━━ EXERCISE MATERIALS
-- ==== Sys2Proof/Tests/Slice0.lean ====
section
/-! SUPPORT. Tests on fixed values, their expected results taken from spec/95_test_vectors.md and the examples of the
rules, and for every obligation with hypotheses a witness that meets them. -/

namespace Sys2Proof.Tests
open Sys2Proof.Machine Sys2Proof.Claims

/-! ## Helpers -/

/-- The state of a next outcome. -/
def after : Result → Option State
  | .next s => some s
  | _ => none

/-- Whether an outcome is the stuck read. -/
def isStuck : Result → Bool
  | .fault .stuckUnadmittedRead => true
  | _ => false

/-- The state after reset with pixel memory `m`, whose host issues `r` next. -/
def host (m : Memory) (r : Request) : State := { State.reset with mem := m, program := [.request r []] }

/-- The state after reset with pixel memory `m`, whose host has issued `r`. -/
def issued (m : Memory) (r : Request) : State := { State.reset with mem := m, req := r, phase := .requested }

/-- The response of PFC's step to one request. -/
def reply (m : Memory) (r : Request) : Option Response := (after (step (issued m r))).map (·.rsp)

/-- Y0 of the response to a command word alone. -/
def answerY0 (w : Word) : Option Word := (reply [] { cmd := w }).bind (·.y0)

/-- STATUS in the response to a command word alone, and whether nothing else is driven. -/
def onlyStatus (w : Word) (status : Byte) : Bool := reply [] { cmd := w } = some { status := some status }

/-- The debug-mode parameters (R8). -/
def debugParams : Params := { Config.specParams with debugAssert := true }

/-- PFC with the request `r` presented. -/
def asked (r : Request) : State := { State.reset with req := r }

/-- The same with DEBUG_ASSERT = 1. -/
def askedDebug (r : Request) : State := { asked r with params := debugParams }

/-- PFC halted with cause NULL_DECODER. -/
def halted : State := { State.reset with status := 0x05#8 }

/-- A platform that admits the one byte at 0x5000. -/
def oneByte (r : Request) : State := { asked r with admitted := [{ base := 0x5000, size := 1 }], mem := [(0x5000, 0x1F#8)] }

/-! ## Well-formedness (log 6) -/

/-- The one check of `Instr.wellFormed`: DECODE of a valid handle is refused as a term of its own. -/
theorem test_wellFormed_refuses_decode_of_a_valid_handle :
    (Instr.decode 0x41#8).wellFormed = false ∧ (Instr.decode 0x79#8).wellFormed = false := by
  decide

theorem test_wellFormed_accepts :
    (Instr.decode 0x40#8).wellFormed = true ∧ (Instr.decode 0x47#8).wellFormed = true ∧
    (Instr.decode 0xC1#8).wellFormed = true ∧ (Instr.lookup .indexed .toArgb).wellFormed = true ∧
    Instr.decode565A5Rgb565.wellFormed = true := by
  decide

/-! ## Encodings (spec/30_encoding.md) -/

/-- Z-form command words of R65: the opcode in bits 7:0 and nothing else. -/
theorem test_conversion_words :
    [0x00000010#32, 0x00000011#32, 0x00000012#32, 0x00000013#32, 0x00000014#32, 0x00000015#32,
      0x00000016#32, 0x00000017#32, 0x00000018#32, 0x00000019#32, 0x0000001A#32, 0x0000001B#32,
      0x0000001C#32, 0x0000001D#32, 0x0000001E#32].map decodeCmd =
    [.command .cvtRgbTo565, .command .cvt565ToRgb, .command .cvt888To565, .command .cvt565To888,
      .command .cvt8888To565A8, .command .cvt8888To565A5, .command .cvt8565To8888,
      .command .cvtGrayTo565, .command .cvtGrayTo888, .command .cvt565ToGray, .command .cvt888ToGray,
      .command .cvtMonoTo565, .command .cvtMonoTo888, .command .cvt565ToMono, .command .cvt888ToMono] := by
  decide

/-- Z-form command words of R65: the opcode in bits 7:0 and nothing else. -/
theorem test_blend_words :
    [0x00000020#32, 0x00000021#32, 0x00000022#32, 0x00000023#32, 0x00000024#32, 0x00000028#32,
      0x00000029#32, 0x0000002A#32, 0x0000002B#32].map decodeCmd =
    [.command .blend565, .command .blend565A8, .command .prep565, .command .blend565p,
      .command .blend565pA8, .command .blend888, .command .prep888, .command .blend888p,
      .command .blendargb] := by
  decide

/-- DECODE words of R66 and R72: OPC 0x04, SEL the handle 0x40 | REP << 4 | FMT with REP = 0. -/
theorem test_handle_words_565a5 :
    [0x00004104#32, 0x00004204#32, 0x00004304#32, 0x00004404#32, 0x00004504#32, 0x00004604#32,
      0x00004804#32, 0x00004904#32].map decodeCmd =
    [.command .decode565A5Rgb565, .command .decode565A5Argb4444, .command .decode565A5Argb6666,
      .command .decode565A5Argb8565, .command .decode565A5Rgb888, .command .decode565A5Argb8888,
      .command .decode565A5Mono, .command .decode565A5Grayscale] := by
  decide

/-- DECODE words of R66 and R72: OPC 0x04, SEL the handle 0x40 | REP << 4 | FMT with REP = 1. -/
theorem test_handle_words_565a8 :
    [0x00005104#32, 0x00005204#32, 0x00005304#32, 0x00005404#32, 0x00005504#32, 0x00005604#32,
      0x00005804#32, 0x00005904#32].map decodeCmd =
    [.command .decode565A8Rgb565, .command .decode565A8Argb4444, .command .decode565A8Argb6666,
      .command .decode565A8Argb8565, .command .decode565A8Rgb888, .command .decode565A8Argb8888,
      .command .decode565A8Mono, .command .decode565A8Grayscale] := by
  decide

/-- DECODE words of R66 and R72: OPC 0x04, SEL the handle 0x40 | REP << 4 | FMT with REP = 2. -/
theorem test_handle_words_argb :
    [0x00006104#32, 0x00006204#32, 0x00006304#32, 0x00006404#32, 0x00006504#32, 0x00006604#32,
      0x00006804#32, 0x00006904#32].map decodeCmd =
    [.command .decodeArgbRgb565, .command .decodeArgbArgb4444, .command .decodeArgbArgb6666,
      .command .decodeArgbArgb8565, .command .decodeArgbRgb888, .command .decodeArgbArgb8888,
      .command .decodeArgbMono, .command .decodeArgbGrayscale] := by
  decide

/-- DECODE words of R66 and R72: OPC 0x04, SEL the handle 0x40 | REP << 4 | FMT with REP = 3. -/
theorem test_handle_words_packed32 :
    [0x00007104#32, 0x00007204#32, 0x00007304#32, 0x00007404#32, 0x00007504#32, 0x00007604#32,
      0x00007804#32, 0x00007904#32].map decodeCmd =
    [.command .decodePacked32Rgb565, .command .decodePacked32Argb4444, .command .decodePacked32Argb6666,
      .command .decodePacked32Argb8565, .command .decodePacked32Rgb888, .command .decodePacked32Argb8888,
      .command .decodePacked32Mono, .command .decodePacked32Grayscale] := by
  decide

/-- F-form words of R62 and R80: FMT in bits 11:8. -/
theorem test_hasAlpha_words :
    [0x00000001#32, 0x00000101#32, 0x00000201#32, 0x00000301#32, 0x00000401#32, 0x00000501#32,
      0x00000601#32, 0x00000701#32, 0x00000801#32, 0x00000901#32].map decodeCmd =
    [.command (.hasAlpha .unknown), .command (.hasAlpha .rgb565), .command (.hasAlpha .argb4444),
      .command (.hasAlpha .argb6666), .command (.hasAlpha .argb8565), .command (.hasAlpha .rgb888),
      .command (.hasAlpha .argb8888), .command (.hasAlpha .indexed), .command (.hasAlpha .mono),
      .command (.hasAlpha .grayscale)] := by
  decide

/-- F-form words of R62 and R81: FMT in bits 11:8. -/
theorem test_byteWidth_words :
    [0x00000002#32, 0x00000102#32, 0x00000202#32, 0x00000302#32, 0x00000402#32, 0x00000502#32,
      0x00000602#32, 0x00000702#32, 0x00000802#32, 0x00000902#32].map decodeCmd =
    [.command (.byteWidth .unknown), .command (.byteWidth .rgb565), .command (.byteWidth .argb4444),
      .command (.byteWidth .argb6666), .command (.byteWidth .argb8565), .command (.byteWidth .rgb888),
      .command (.byteWidth .argb8888), .command (.byteWidth .indexed), .command (.byteWidth .mono),
      .command (.byteWidth .grayscale)] := by
  decide

/-- L-form words of R62 and R82: FMT in bits 11:8, REP in bits 13:12. -/
theorem test_lookup_words :
    [0x00000003#32, 0x00000103#32, 0x00001203#32, 0x00002103#32, 0x00003703#32, 0x00003903#32].map decodeCmd =
    [.command (.lookup .unknown .to565A5), .command (.lookup .rgb565 .to565A5),
      .command (.lookup .argb4444 .to565A8), .command (.lookup .rgb565 .toArgb),
      .command (.lookup .indexed .toPacked32), .command (.lookup .grayscale .toPacked32)] := by
  decide

/-- H-form words of R62 with a handle that is not valid (R66): DECODE all the same. -/
theorem test_invalid_handle_words :
    [0x00000004#32, 0x00000104#32, 0x00004004#32, 0x00004704#32, 0x00004A04#32, 0x00004F04#32,
      0x00008004#32, 0x0000C104#32, 0x0000FF04#32].map decodeCmd =
    [.command (.decode 0x00#8), .command (.decode 0x01#8), .command (.decode 0x40#8),
      .command (.decode 0x47#8), .command (.decode 0x4A#8), .command (.decode 0x4F#8),
      .command (.decode 0x80#8), .command (.decode 0xC1#8), .command (.decode 0xFF#8)] := by
  decide

/-! ## Registry (spec/40_registry_dispatch.md) -/

/-- R80, spec/95_test_vectors.md table 2.1. -/
theorem test_hasAlpha :
    [0x0001#32, 0x0101#32, 0x0201#32, 0x0301#32, 0x0401#32, 0x0501#32, 0x0601#32, 0x0701#32, 0x0801#32, 0x0901#32].map answerY0 =
    [some 0#32, some 0#32, some 1#32, some 1#32, some 1#32, some 0#32, some 1#32, some 0#32, some 0#32, some 0#32] := by
  decide

/-- R81, spec/95_test_vectors.md table 2.1. -/
theorem test_byteWidth :
    [0x0002#32, 0x0102#32, 0x0202#32, 0x0302#32, 0x0402#32, 0x0502#32, 0x0602#32, 0x0702#32, 0x0802#32, 0x0902#32].map answerY0 =
    [some 0#32, some 2#32, some 2#32, some 3#32, some 3#32, some 3#32, some 4#32, some 1#32, some 0#32, some 1#32] := by
  decide

/-- R82, spec/95_test_vectors.md table 2.2, REP = 0. -/
theorem test_lookup_rep0 :
    [0x0003#32, 0x0103#32, 0x0203#32, 0x0303#32, 0x0403#32, 0x0503#32, 0x0603#32, 0x0703#32, 0x0803#32, 0x0903#32].map answerY0 =
    [some 0x00#32, some 0x41#32, some 0x42#32, some 0x43#32, some 0x44#32, some 0x45#32, some 0x46#32, some 0x00#32, some 0x48#32, some 0x49#32] := by
  decide

/-- R82, spec/95_test_vectors.md table 2.2, REP = 1. -/
theorem test_lookup_rep1 :
    [0x1003#32, 0x1103#32, 0x1203#32, 0x1303#32, 0x1403#32, 0x1503#32, 0x1603#32, 0x1703#32, 0x1803#32, 0x1903#32].map answerY0 =
    [some 0x00#32, some 0x51#32, some 0x52#32, some 0x53#32, some 0x54#32, some 0x55#32, some 0x56#32, some 0x00#32, some 0x58#32, some 0x59#32] := by
  decide

/-- R82, spec/95_test_vectors.md table 2.2, REP = 2. -/
theorem test_lookup_rep2 :
    [0x2003#32, 0x2103#32, 0x2203#32, 0x2303#32, 0x2403#32, 0x2503#32, 0x2603#32, 0x2703#32, 0x2803#32, 0x2903#32].map answerY0 =
    [some 0x00#32, some 0x61#32, some 0x62#32, some 0x63#32, some 0x64#32, some 0x65#32, some 0x66#32, some 0x00#32, some 0x68#32, some 0x69#32] := by
  decide

/-- R82, spec/95_test_vectors.md table 2.2, REP = 3. -/
theorem test_lookup_rep3 :
    [0x3003#32, 0x3103#32, 0x3203#32, 0x3303#32, 0x3403#32, 0x3503#32, 0x3603#32, 0x3703#32, 0x3803#32, 0x3903#32].map answerY0 =
    [some 0x00#32, some 0x71#32, some 0x72#32, some 0x73#32, some 0x74#32, some 0x75#32, some 0x76#32, some 0x00#32, some 0x78#32, some 0x79#32] := by
  decide

/-! ## One request for each row (spec/41_decode.md to spec/44_blend888.md) -/

/-- R151, the examples of its rule and of spec/95_test_vectors.md. -/
theorem test_cvtRgbTo565 :
    reply [] { cmd := 0x00000010#32, a := 0x0012ABFF#32 } =
      some { status := some 0x00#8, y0 := some 0x0000155F#32 } ∧
    reply [] { cmd := 0x00000010#32, a := 0xFF808080#32 } =
      some { status := some 0x00#8, y0 := some 0x00008410#32 } := by
  decide

/-- R152, the examples of its rule and of spec/95_test_vectors.md. -/
theorem test_cvt565ToRgb :
    reply [] { cmd := 0x00000011#32, a := 0x0000F81F#32 } =
      some { status := some 0x00#8, yr := some 0xF8#8, yg := some 0x00#8, yb := some 0xF8#8 } ∧
    reply [] { cmd := 0x00000011#32, a := 0xABCD1234#32 } =
      some { status := some 0x00#8, yr := some 0x10#8, yg := some 0x44#8, yb := some 0xA0#8 } := by
  decide

/-- R153, the examples of its rule and of spec/95_test_vectors.md. -/
theorem test_cvt888To565 :
    reply [] { cmd := 0x00000012#32, a := 0x0012ABFF#32 } =
      some { status := some 0x00#8, y0 := some 0x0000155F#32 } ∧
    reply [] { cmd := 0x00000012#32, a := 0x00F8FCF8#32 } =
      some { status := some 0x00#8, y0 := some 0x0000FFFF#32 } := by
  decide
━━━━
WHAT IS BEING ASKED:
Find and copy each line of the material that holds the word "pixel".

RESULT OF THIS EXERCISE:
/-- The state after reset with pixel memory `m`, whose host issues `r` next. -/
/-- The state after reset with pixel memory `m`, whose host has issued `r`. -/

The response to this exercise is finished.